In [4]:
# -*- coding: utf-8 -*-
# 在Google Colab上运行的情感分析代码

# 安装必要的库
!pip install jieba openpyxl
!pip install chardet

# 导入库
import pandas as pd
import jieba
import chardet

# 检测文件编码
def detect_encoding(file_path):
    with open(file_path, 'rb') as f:
        result = chardet.detect(f.read())
    return result['encoding']

negative_encoding = detect_encoding('/content/tsinghua_negative_gb_1.txt')
positive_encoding = detect_encoding('/content/tsinghua_positive_gb_1.txt')

print(f"负面词典编码：{negative_encoding}")
print(f"正面词典编码：{positive_encoding}")

# 情感词典加载
positive_words = set()
negative_words = set()

# 按检测到的编码加载文件
with open('/content/tsinghua_negative_gb_1.txt', 'r', encoding=negative_encoding) as f:
    negative_words.update(line.strip() for line in f)
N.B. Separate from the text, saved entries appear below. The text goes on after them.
-- ==== Sys2Proof/Machine/Shake.lean ====
section
/-!
DEFINITION. SHAKE256 with a 64-byte output, which 21/R455 and R456 name. The function itself is not in the manual; it is
that of FIPS 202 (log 9).
-/

namespace Sys2Proof.Machine

/-- The state of Keccak: 25 words, word x + 5y at column x and row y. -/
abbrev Keccak := List (BitVec 64)

/-- Word of a column and row, both taken modulo 5. -/
def kAt (a : Keccak) (x y : Nat) : BitVec 64 := a.getD (x % 5 + 5 * (y % 5)) 0

/-- A state from the word of each column and row. -/
def kMake (f : Nat → Nat → BitVec 64) : Keccak := (List.range 25).map fun i => f (i % 5) (i / 5)

/-- Parity of the columns, spread. -/
def theta (a : Keccak) : Keccak :=
  let c := (List.range 5).map fun x => (List.range 5).foldl (fun w y => w ^^^ kAt a x y) 0
  let d := (List.range 5).map fun x => c.getD ((x + 4) % 5) 0 ^^^ (c.getD ((x + 1) % 5) 0).rotateLeft 1
  kMake fun x y => kAt a x y ^^^ d.getD x 0

/-- The walk of 24 moves through the words other than word 0: each move's source, target and rotation. From column x and
row y it goes to column y and row 2x + 3y, and the n-th rotation is the n-th triangular number. -/
def moves : Nat → Nat → Nat → List (Nat × Nat × Nat)
  | 0, _, _ => []
  | n + 1, x, y =>
    let k := 25 - (n + 1)
    (x + 5 * y, y + 5 * ((2 * x + 3 * y) % 5), k * (k + 1) / 2) :: moves n y ((2 * x + 3 * y) % 5)

/-- Rotation and transposition. -/
def rhoPi (a : Keccak) : Keccak :=
  (moves 24 1 0).foldl (fun b m => b.set m.2.1 ((a.getD m.1 0).rotateLeft m.2.2)) a

/-- The rows' nonlinear step. -/
def chi (a : Keccak) : Keccak := kMake fun x y => kAt a x y ^^^ (~~~(kAt a (x + 1) y) &&& kAt a (x + 2) y)

/-- The register that gives the bits of the round constants: eight bits, shifted, with feedback at 0, 4, 5 and 6. -/
def shifted (r : Nat) : Nat := if r < 128 then 2 * r else (2 * r) ^^^ 0x171

/-- A round's word from the register: its j-th bit stands at place 2^j − 1. Then the register seven shifts on. -/
def roundWord (r : Nat) : BitVec 64 × Nat :=
  (List.range 7).foldl (fun w j => (w.1 ||| BitVec.ofNat 64 (w.2 % 2 * 2 ^ (2 ^ j - 1)), shifted w.2)) (0, r)

/-- The words of n rounds. -/
def roundWords : Nat → Nat → List (BitVec 64)
  | 0, _ => []
  | n + 1, r => (roundWord r).1 :: roundWords n (roundWord r).2

/-- The permutation of 24 rounds. -/
def keccakF (a : Keccak) : Keccak :=
  (roundWords 24 1).foldl (fun a r => match chi (rhoPi (theta a)) with
    | [] => []
    | w :: t => (w ^^^ r) :: t) a

/-- A number's little-endian word of eight bytes from a list. -/
def wordOf (bs : List Byte) : BitVec 64 := bs.reverse.foldl (fun w b => (w <<< 8) ||| b.setWidth 64) 0

/-- Absorb a padded message, 136 bytes at a time; n bounds the blocks. -/
def absorb : Nat → Keccak → List Byte → Keccak
  | 0, a, _ => a
  | n + 1, a, bs =>
    if bs = [] then a
    else
      absorb n (keccakF (a.zipIdx.map fun w =>
        if w.2 < 17 then w.1 ^^^ wordOf ((bs.drop (8 * w.2)).take 8) else w.1)) (bs.drop 136)

/-- SHAKE256 of a message: 64 bytes, the first one lowest. -/
def shake256 (msg : List Byte) : BitVec 512 :=
  let pad := 136 - msg.length % 136
  let padded := msg ++ (if pad = 1 then [0x9F] else 0x1F :: (List.replicate (pad - 2) 0 ++ [0x80]))
  ((absorb (padded.length / 136) (List.replicate 25 0) padded).take 8).reverse.foldl
    (fun v w => (v <<< 64) ||| w.setWidth 512) 0

end Sys2Proof.Machine
end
with open('/content/tsinghua_positive_gb_1.txt', 'r', encoding=positive_encoding) as f:
    positive_words.update(line.strip() for line in f)

# 定义情感分析函数
def sentiment_analysis(text):
    # 分词
    words = jieba.lcut(text)
    pos_count = sum(1 for word in words if word in positive_words)
    neg_count = sum(1 for word in words if word in negative_words)
    if pos_count > neg_count:
        return "正面"
    elif pos_count < neg_count:
        return "负面"
    else:
        return "中性"

# 读取 Excel 文件
file_path = '/content/cleaned_data.xlsx'  # 上传文件后路径
df = pd.read_excel(file_path)

# 读取文本
text_column = '回答文本'
if text_column not in df.columns:
    raise ValueError(f"请确保Excel文件包含列 '{text_column}'")

# 应用情感分析
df['sentiment'] = df[text_column].apply(sentiment_analysis)

# 保存情感分析结果
output_file = 'sentiment_results.xlsx'
df.to_excel(output_file, index=False)
print(f"分析完成，结果已保存为 {output_file}")

# 统计正面、中性、负面情感的数量
sentiment_counts = df['sentiment'].value_counts()

# 打印统计结果
print("情感统计结果：")
print(sentiment_counts)

# 保存统计结果到文件
stat_output_file = 'sentiment_statistics.xlsx'
sentiment_counts.to_excel(stat_output_file, index=True, header=['Count'])
print(f"情感统计结果已保存为 {stat_output_file}")


负面词典编码：UTF-16
正面词典编码：UTF-16
分析完成，结果已保存为 sentiment_results.xlsx
情感统计结果：
sentiment
正面    129
中性     39
负面     31
Name: count, dtype: int64
情感统计结果已保存为 sentiment_statistics.xlsx